Engineering and Technology
D-index
36
Citations
6,410
114
World Ranking
3206
National Ranking
1250

- Mathematical analysis
- Algebra
- Geometry

Raytcho D. Lazarov spends much of his time researching Mathematical analysis, Finite element method, Boundary value problem, Discontinuous Galerkin method and Elliptic curve. The Mathematical analysis study combines topics in areas such as Type and Finite volume method. The various areas that Raytcho D. Lazarov examines in his Finite element method study include Piecewise linear function and Fractional calculus, Applied mathematics.

His Fractional calculus research incorporates elements of Space and Numerical analysis. His studies in Boundary value problem integrate themes in fields like Discretization, Bounded function and Eigenvalues and eigenvectors. His research in Elliptic curve intersects with topics in Multigrid method and Partial differential equation.

- Unified Hybridization of Discontinuous Galerkin, Mixed, and Continuous Galerkin Methods for Second Order Elliptic Problems (794 citations)
- First-order system least squares for second-order partial differential equations: part I (316 citations)
- Error Estimates for a Semidiscrete Finite Element Method for Fractional Order Parabolic Equations (184 citations)

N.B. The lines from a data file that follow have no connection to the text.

/-- `PSIG` on a configuration that passes the checks, with file type PNG: OUT is the signature and the IHDR chunk, 33 bytes, FBUF
is emptied, `ROW` is 0, the phase is `P_HDR`, and `CTYPE` is neither read nor written (R263, R264, R265). -/
def Obligations.PsigWrites : Prop := ∀ s : State,
  s.phase = .idle → checkFault s = none → s.filetype = 4 → s.caps.out = none →
  exec .psig s = .next { s with
    out := [0x89, 0x50, 0x4E, 0x47, 0x0D, 0x0A, 0x1A, 0x0A] ++ chunkBytes 0x49484452 (ihdrPayload s), fbuf := [], row := 0,
    crcreg := crc32 (bigEndian 0x49484452 ++ ihdrPayload s), phase := .pHdr, resp := 0 } ∧
  ([0x89, 0x50, 0x4E, 0x47, 0x0D, 0x0A, 0x1A, 0x0A] ++ chunkBytes 0x49484452 (ihdrPayload s)).length = 33

/-- `PCHUNK` appends one chunk of type `CTYPE`, leaves its CRC in `CRCREG`, and moves to `P_DONE` exactly for `IEND`; selector 2
needs a finished stream (R264). That a ZBUF of `2^32` bytes or more is taken whole is the model's choice
(notes/assumptions/27.md). -/
def Obligations.PchunkWrites : Prop := ∀ (s : State) (a : PaySel),
  s.phase.allowsPng = true → s.caps.out = none →
  ((a = .zbuf → s.zph = .done) →
    exec (.pchunk a) s = .next { s with
      out := s.out ++ chunkBytes s.ctype (match a with | .empty => [] | .ihdr => ihdrPayload s | .zbuf => s.zbuf),
      crcreg := crc32 (bigEndian s.ctype ++ (match a with | .empty => [] | .ihdr => ihdrPayload s | .zbuf => s.zbuf)),
      phase := if s.ctype = 0x49454E44 then .pDone else s.phase, resp := 0 }) ∧
  (a = .zbuf → s.zph ≠ .done → exec (.pchunk a) s = .next (s.takeFault .seqFault 0x43))

/-- `PENC` completes from `IDLE` on every image that passes the checks and is mapped: the phase is `P_DONE`, and OUT is the
signature, IHDR, one IDAT holding the whole zlib stream of FBUF, and the fixed IEND (R266, R267). That a stream of `2^32` bytes or
more goes whole into the chunk is the model's choice (notes/assumptions/27.md). -/
def Obligations.PencCompletes : Prop := ∀ (s : State) (bpp : Nat),
  s.phase = .idle → checkFault s = none → s.filetype = 4 → bytesPerPixel s.pixfmt = some bpp →
  s.caps.out = none → s.caps.fbuf = none → s.caps.zbuf = none →
  s.height.toNat * (1 + s.width.toNat * bpp) < 2 ^ 32 →
  (∀ r, r < s.height.toNat → rowMapped s r (s.width.toNat * bpp) = true) →
  ∃ t, exec .penc s = .next t ∧ t.phase = .pDone ∧ t.fail = s.fail ∧ t.row = s.height ∧
    t.fbuf.length = s.height.toNat * (1 + s.width.toNat * bpp) ∧ t.zph = .done ∧ t.adlreg = adler32 t.fbuf ∧
    t.out = [0x89, 0x50, 0x4E, 0x47, 0x0D, 0x0A, 0x1A, 0x0A] ++ chunkBytes 0x49484452 (ihdrPayload s) ++
      chunkBytes 0x49444154 t.zbuf ++ [0x00, 0x00, 0x00, 0x00, 0x49, 0x45, 0x4E, 0x44, 0xAE, 0x42, 0x60, 0x82] ∧
    SameConfig s t ∧ SameJpeg s t
end

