-- ==== Sys2Proof/Laws/Exec.lean ====
section
/-! SUPPORT. What `exec` can do, said once for each family of operations: it keeps every relation that the family's field updates,
the response and the fault entry keep. -/

namespace Sys2Proof.Laws

open Sys2Proof Sys2Proof.Machine

variable {R : State → State → Prop}

/-- A relation that setting the response and taking a fault keep. -/
structure EndsWell (R : State → State → Prop) : Prop where
  respond : ∀ s v, R s (s.respond v)
  takeFault : ∀ s c op, R s (s.takeFault c op)

theorem command_endsWell {op : Byte} {b : Body Unit} {s t : State} (hR : Chains R) (hE : EndsWell R) (hb : Keeps R b)
    (h : command op b s = .next t) : R s t :=
  command_keeps hR hb (fun u => hE.respond u 0) (fun u c => hE.takeFault u c op) h

/-- The body of each operation but `RDREG` and `SRESET`, which are no commands with a body. -/
def bodyOf : Instr → Body Unit
  | .wrreg r imm => wrregBody r imm
  | .rdreg _ _ => pure ()
  | .validate => validateBody
  | .sreset => pure ()
  | .jqinit => jqinitBody
  | .jinit => jinitBody
  | .jhdr => jhdrBody
  | .rgb2yuv => rgb2yuvBody
  | .gray2y => gray2yBody
  | .yuvload => yuvloadBody
  | .csub => csubBody
  | .fdct a => fdctBody a
  | .qzz a => qzzBody a
  | .jhuf a => jhufBody a
  | .jpdu a => jpduBody a
  | .jgrayuv => jgrayuvBody
  | .bpush b value => bpushBody b value
  | .bflush => bflushBody
  | .jwblk => jwblkBody
  | .jrow => jrowBody
  | .jfin => jfinBody
  | .jenc => jencBody
  | .pfilt => pfiltBody
  | .zbegin a => zbeginBody a
  | .lzstep => lzstepBody
  | .zemit => zemitBody
  | .zend => zendBody
  | .zcomp a => zcompBody a
  | .adler a => adlerBody a
  | .crc32 a => crc32Body a
  | .crcchk imm => crcchkBody imm
  | .psig => psigBody
  | .pchunk a => pchunkBody a
  | .penc => pencBody

/-- `RDREG` and `SRESET`, which run in `FAILED` too. -/
def answersInFailed : Instr → Bool
  | .rdreg _ _ => true
  | .sreset => true
  | _ => false

/-- Every other operation is its body, run as a command with its opcode byte. -/
theorem exec_eq_command {i : Instr} (hi : answersInFailed i = false) (s : State) :
    exec i s = command i.opcode.byte (bodyOf i) s := by
  cases i <;> first | rfl | cases hi

/-- The bodies of the JPEG operations. -/
theorem keeps_jpeg (hR : Chains R) (hS : StreamWrites R) {i : Instr} (hi : isJpegInstr i = true) : Keeps R (bodyOf i) := by
  cases i <;> simp only [isJpegInstr, Bool.false_eq_true] at hi
  case jqinit => exact keeps_jqinitBody hR hS.quant
  case jinit => exact keeps_jinitBody hR hS
  case jhdr => exact keeps_jhdrBody hR hS.out hS.phase
  case rgb2yuv => exact keeps_rgb2yuvBody hR hS.yp hS.up hS.vp hS.uc hS.vc
  case gray2y => exact keeps_gray2yBody hR hS.yp
  case yuvload => exact keeps_yuvloadBody hR hS.yp hS.uc hS.vc
  case csub => exact keeps_csubBody hR hS.uc hS.vc
  case fdct a => exact keeps_fdctBody hR hS.cdu a
  case qzz a => exact keeps_qzzBody hR hS.du a
  case jhuf a => exact keeps_jhufBody hR hS.bb hS.dc a
  case jpdu a => exact keeps_jpduBody hR hS.du hS.bb hS.dc a
  case jgrayuv => exact keeps_jgrayuvBody hR hS.bb
  case bpush b v => exact keeps_bpushBody hR hS.bb b v
  case bflush => exact keeps_bflushBody hR hS.toFlush
  case jwblk => exact keeps_jwblkBody hR hS.toBlockWrites
  case jrow => exact keeps_jrowBody hR hS.toBlockWrites
  case jfin => exact keeps_jfinBody hR hS.toFlush hS.phase
  case jenc => exact keeps_jencBody hR hS

/-- The bodies of the PNG, compressor and checksum operations. -/
theorem keeps_png (hR : Chains R) (hP : PngWrites R) (hZ : CompressorWrites R) (crcok : ∀ s v, R s { s with crcok := v })
    {i : Instr} (hi : isPngInstr i = true) : Keeps R (bodyOf i) := by
  cases i <;> simp only [isPngInstr, Bool.false_eq_true] at hi
  case pfilt => exact keeps_pfiltBody hR hP.toFilterWrites
  case zbegin a => exact keeps_zbeginBody hR hZ a
  case lzstep => exact keeps_lzstepBody hR hZ.toMatcherWrites
  case zemit => exact keeps_zemitBody hR hZ.toBitWrites hZ.token
  case zend => exact keeps_zendBody hR hZ
  case zcomp a => exact keeps_zcompBody hR hZ a
  case adler a => exact keeps_adlerBody hR hZ.adlreg a
  case crc32 a => exact keeps_crc32Body hR hP.crcreg a
  case crcchk v => exact keeps_crcchkBody hR crcok v
  case psig => exact keeps_psigBody hR hP
  case pchunk a => exact keeps_pchunkBody hR hP.toChunkWrites hP.phase a
  case penc => exact keeps_pencBody hR hP hZ

theorem keeps_wrregBody (hR : Chains R) (write : ∀ s r v, R s (s.writeReg r v)) (r : WReg) (v : Word) :
    Keeps R (wrregBody r v) := by
  intro s
  simp only [wrregBody, get_bind, require_bind]
  split
  · split
    · exact write s r v
    · exact hR.same s
  · exact hR.same s

/-- Every body: what all the operations together write. -/
theorem keeps_bodyOf (hR : Chains R) (hS : StreamWrites R) (hP : PngWrites R) (hZ : CompressorWrites R)
    (crcok : ∀ s v, R s { s with crcok := v }) (write : ∀ s r v, R s (s.writeReg r v)) (i : Instr) : Keeps R (bodyOf i) := by
  cases hj : isJpegInstr i with
  | true => exact keeps_jpeg hR hS hj
  | false =>
    cases hp : isPngInstr i with
    | true => exact keeps_png hR hP hZ crcok hp
    | false =>
      cases i <;> simp [isJpegInstr, isPngInstr] at hj hp
      case wrreg r v => exact keeps_wrregBody hR write r v
      case rdreg r b => exact hR.same
      case validate => exact keeps_validateBody hR
      case sreset => exact hR.same

/-- The JPEG operations. -/
theorem exec_jpeg_keeps (hR : Chains R) (hE : EndsWell R) (hS : StreamWrites R) {i : Instr} {s t : State}
    (hi : isJpegInstr i = true) (h : exec i s = .next t) : R s t := by
  rw [exec_eq_command (by cases i <;> first | rfl | cases hi)] at h
  exact command_endsWell hR hE (keeps_jpeg hR hS hi) h

/-- The PNG, compressor and checksum operations. -/
theorem exec_png_keeps (hR : Chains R) (hE : EndsWell R) (hP : PngWrites R) (hZ : CompressorWrites R)
    (crcok : ∀ s v, R s { s with crcok := v }) {i : Instr} {s t : State}
    (hi : isPngInstr i = true) (h : exec i s = .next t) : R s t := by
  rw [exec_eq_command (by cases i <;> first | rfl | cases hi)] at h
  exact command_endsWell hR hE (keeps_png hR hP hZ crcok hi) h

/-- A body never enters `FAILED` by itself: only the fault entry does. -/
theorem body_phase {i : Instr} {s t : State} {u : Unit} (hp : s.phase ≠ .failed) (h : bodyOf i s = .ok u t) :
    t.phase ≠ .failed := by
  have hR : Chains fun s t : State => s.phase ≠ .failed → t.phase ≠ .failed := ⟨fun _ h => h, fun _ _ _ h1 h2 h => h2 (h1 h)⟩
  have key := keeps_bodyOf hR
    (by constructor <;> (try constructor) <;> (try constructor) <;> first | exact fun _ _ h => h | exact fun _ h => h | exact fun _ _ h _ => h)
    (by constructor <;> (try constructor) <;> first | exact fun _ _ h => h | exact fun _ h => h | exact fun _ _ h _ => h)
    (by constructor <;> (try constructor) <;> exact fun _ _ h => h)
    (fun _ _ h => h) (fun s r v h => by cases r <;> exact h) i s
  rw [h] at key
  exact key hp

/-- What a command other than `RDREG` and `SRESET` can do. -/
theorem exec_cases {i : Instr} {s t : State} (hi : answersInFailed i = false) (h : exec i s = .next t) :
    (s.phase = .failed ∧ t = s.respond 0) ∨
    (s.phase ≠ .failed ∧ ∃ u, bodyOf i s = .ok () u ∧ u.phase ≠ .failed ∧ t = u.respond 0) ∨
    (s.phase ≠ .failed ∧ ∃ c u, bodyOf i s = .error c u ∧ t = u.takeFault c i.opcode.byte) := by
  rw [exec_eq_command hi] at h
  rcases command_cases h with h | ⟨hp, u, hu, rfl⟩ | h
  · exact .inl h
  · exact .inr (.inl ⟨hp, u, hu, body_phase hp hu, rfl⟩)
  · exact .inr (.inr h)

/-- `RDREG` changes nothing but the response, unless it faults. -/
theorem exec_rdreg_cases {r : RReg} {b : BitVec 16} {s t : State} (h : exec (.rdreg r b) s = .next t) :
    (∃ v, t = s.respond v) ∨ (s.phase ≠ .failed ∧ ∃ c, t = s.takeFault c 0x02) := by
  change execRdreg r b s = .next t at h
  unfold execRdreg at h
  split at h
  · exact .inl ⟨_, by cases h; rfl⟩
  · split at h
    · exact .inl ⟨0, by cases h; rfl⟩
    · exact .inr ⟨‹_›, .seqFault, by cases h; rfl⟩
  · split at h
    · exact .inl ⟨0, by cases h; rfl⟩
    · exact .inr ⟨‹_›, .illegalOp, by cases h; rfl⟩

/-- What a step can do: wait, execute the decoded instruction, or refuse the word. -/
theorem step_cases {s t : State} (h : step s = .next t) :
    (s.cmds = [] ∧ t = s) ∨
    (∃ w rest i, s.cmds = w :: rest ∧ decode w = .ok i ∧ exec i s.takeCommand = .next t) ∨
    (∃ w rest e, s.cmds = w :: rest ∧ decode w = .error e ∧ malformed (Command.op w) s.takeCommand = .next t) := by
  unfold step at h
  split at h
  · exact .inl ⟨‹_›, by cases h; rfl⟩
  · rename_i w rest hc
    split at h
    · exact .inr (.inl ⟨w, rest, _, hc, ‹_›, h⟩)
    · exact .inr (.inr ⟨w, rest, _, hc, ‹_›, h⟩)

/-- What a refused word can do. -/
theorem malformed_cases {op : Byte} {s t : State} (h : malformed op s = .next t) :
    (s.phase = .failed ∧ t = s.respond 0) ∨ (s.phase ≠ .failed ∧ t = s.takeFault .illegalOp op) := by
  rcases command_cases h with h | ⟨hp, u, hu, rfl⟩ | ⟨hp, c, u, hu, rfl⟩
  · exact .inl h
  · cases hu
  · cases hu; exact .inr ⟨hp, rfl⟩

end Sys2Proof.Laws
end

His primary areas of study are Mathematical analysis, Finite element method, Applied mathematics, Boundary value problem and Numerical analysis. He has included themes like Finite volume method and Discontinuous Galerkin method in his Mathematical analysis study. Raytcho D. Lazarov has researched Finite element method in several fields, including Piecewise linear function, Fractional calculus and Eigenvalues and eigenvectors.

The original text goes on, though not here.